| INFORMATION SHOWN |
# # # # #
-- ==== Sys2Proof/Laws/Dispatch.lean ====
section
/-! SUPPORT. What exec runs for each command, by name. -/

namespace Sys2Proof.Machine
# # # # #
Output the material again, line for line.

-- ==== Sys2Proof/Laws/Dispatch.lean ====
section
/-! SUPPORT. What exec runs for each command, by name. -/

namespace Sys2Proof.Machine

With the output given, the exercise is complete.